Я развернулся, пригнул голову (не огрели бы чем сзади!) и быстро пошагал прочь.
Такую вот шутку сыграла со мною сванка. Крепко подозреваю, что за всю историю невинного браконьерства на канавах это был первый случай появления там «гонителя», вообще — постороннего человека. И надеюсь — последний. Я, во всяком случае, на канавы больше не ходил. Хотя мог бы, поменяв предварительно свою сувенирную шапочку на какой-нибудь стандартный головной убор. Однако столь неудачный, конфузный дебют охладил мой пыл, канавы перестали меня интриговать, и я перешел на легальный морской промысел. Здесь не надо было ни хорониться, ни оглядываться, ни напрягать спину в ожидании сурового окрика.
На море изредка поклевывала усатая барабулька, симпатичная рыбка длиною в сигаретку, да столь же редко, но зато мертвой хваткой брал ханластый морской дракон из многочисленного семейства скорпенообразных, распространенного от Арктики до Антарктики. В этом мелком разбойнике, напоминавшем внешностью нашего континентального ерша, всего-то и достатков было, что башка, смертельно ядовитый шип на загривке, пузо да хвост. Но зато охота на него оказалась увлекательнейшим занятием, настоящим спортом, азартным и опасным.
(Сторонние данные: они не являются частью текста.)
/-- A read of host memory: its bytes, and whether it comes back poisoned, which is reported (R44). -/
def State.hostRead (s : State) (a n : Nat) : List Byte × Bool × State :=
  let p := anyPois s.mem.hostPois a n
  (readCells s.mem.host a n, p, if p then s.emitOut .poisonedTlp else s)
/-- A posted write to host memory, with its poison (R44, R184). -/
def State.hostWrite (s : State) (a : Nat) (bs : List Byte) (pois : Bool := false) : State :=
  (s.setMem { s.mem with host := writeCells s.mem.host a bs, hostPois := markPois s.mem.hostPois a bs.length pois }).emitOut (.hostWrite a bs pois)
/-- A granule's parts written to host memory, each with its mark (R228). -/
def State.hostParts (s : State) (a : Nat) (bs : List Byte) (ms : List Bool) : State :=
  if ms.any fun m => m then (List.range 4).foldl (fun s j => s.hostWrite (a + 16 * j) ((bs.drop (16 * j)).take 16) (ms.getD j false)) s
  else s.hostWrite a bs

/-- The failure of a copy at granule `k` is recorded: it stops there, and the granules before it stand (R361). -/
def State.failCopy (s : State) (c : Copy) (code k : Nat) : State :=
  let first := match c.stop with
    | some (n, _) => decide (k < n)
    | none => true
  if !first then s else
  (s.xcError c.tid code (64 * k)).setCopy { c with stop := some (k, code), fetched := c.fetched.filter fun g => g.1 < k }
/-- The granule before which a copy ends: its length, or where it failed. -/
def Copy.limit (c : Copy) : Nat :=
  match c.stop with
  | some (k, _) => min k (c.len / 64)
  | none => c.len / 64

/-- The engine reads its next source granule: at most 16 are in flight (R183, R360). A peer is asked by a request, and the granule
waits for its answer; a launch window gives zeros (R32, R33). -/
def State.copyFetch (s : State) (c : Copy) (ecc : Bool) : State :=
  if c.limit ≤ c.rd ∨ c.next + 16 ≤ c.rd then s else
  let got := fun (s : State) (x : Option (List Byte × List Bool)) => s.setCopy { c with fetched := c.fetched ++ [(c.rd, x)], rd := c.rd + 1 }
  let clean := [false, false, false, false]
  match s.copyPlace c c.sspace (c.src + 64 * c.rd) false with
  | (.error _, s) => s
  | (.ok .waits, s) => s
  | (.ok (.host bus), s) =>
    let ms := if ecc then [true, true, true, true] else marksOf s.mem.hostPois bus
    let (bs, _, s) := s.hostRead bus 64
    got s (some (bs, ms))
  | (.ok (.at_ p), s) =>
    if p.kind = .domain then
      if launchBase ≤ p.addr then got s (some (List.replicate 64 0, clean))
      else if s.lnk.cutOff p.addr then s
      else got (s.sendReq .copyRead p.addr 64 [] (some c.cid) c.asid c.rd) none
    else if p.kind = .global ∧ !s.rowFree p.addr then s
    else
      let (bs, ms, s) := s.readGranule p.kind p.addr
      got s (some (bs, if ecc then [true, true, true, true] else ms))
Во-первых, приходилось нырять за мидиями (дракон лучше всего клевал на мускул этих моллюсков), во-вторых — с немалым риском обезвреживать грозную добычу. Я вытягивал ощетинившихся дракончиков на пирс, глушил их резиновым шлепанцем, осторожно — не приведи бог уколоться! — отсекал ножом ядовитый шип, вместе с несъедобной головой. Оставшиеся пустяки складывал в полиэтиленовые мешочки и замораживал впрок в холодильнике. Землячество наше — трое моих друзей и супруги их — заинтересованно следило за моими хлопотами. Давно донимали нас жены, просились на пикник, очень их сооблазняла лесистая горушка, маячившая вдали, за угодьями рыбхоза. Так что к неходу недели, когда в холодильнике скопилось тридцать хвостов (две полулитровые банки!), было объявлено торжественное съедение дракончиков.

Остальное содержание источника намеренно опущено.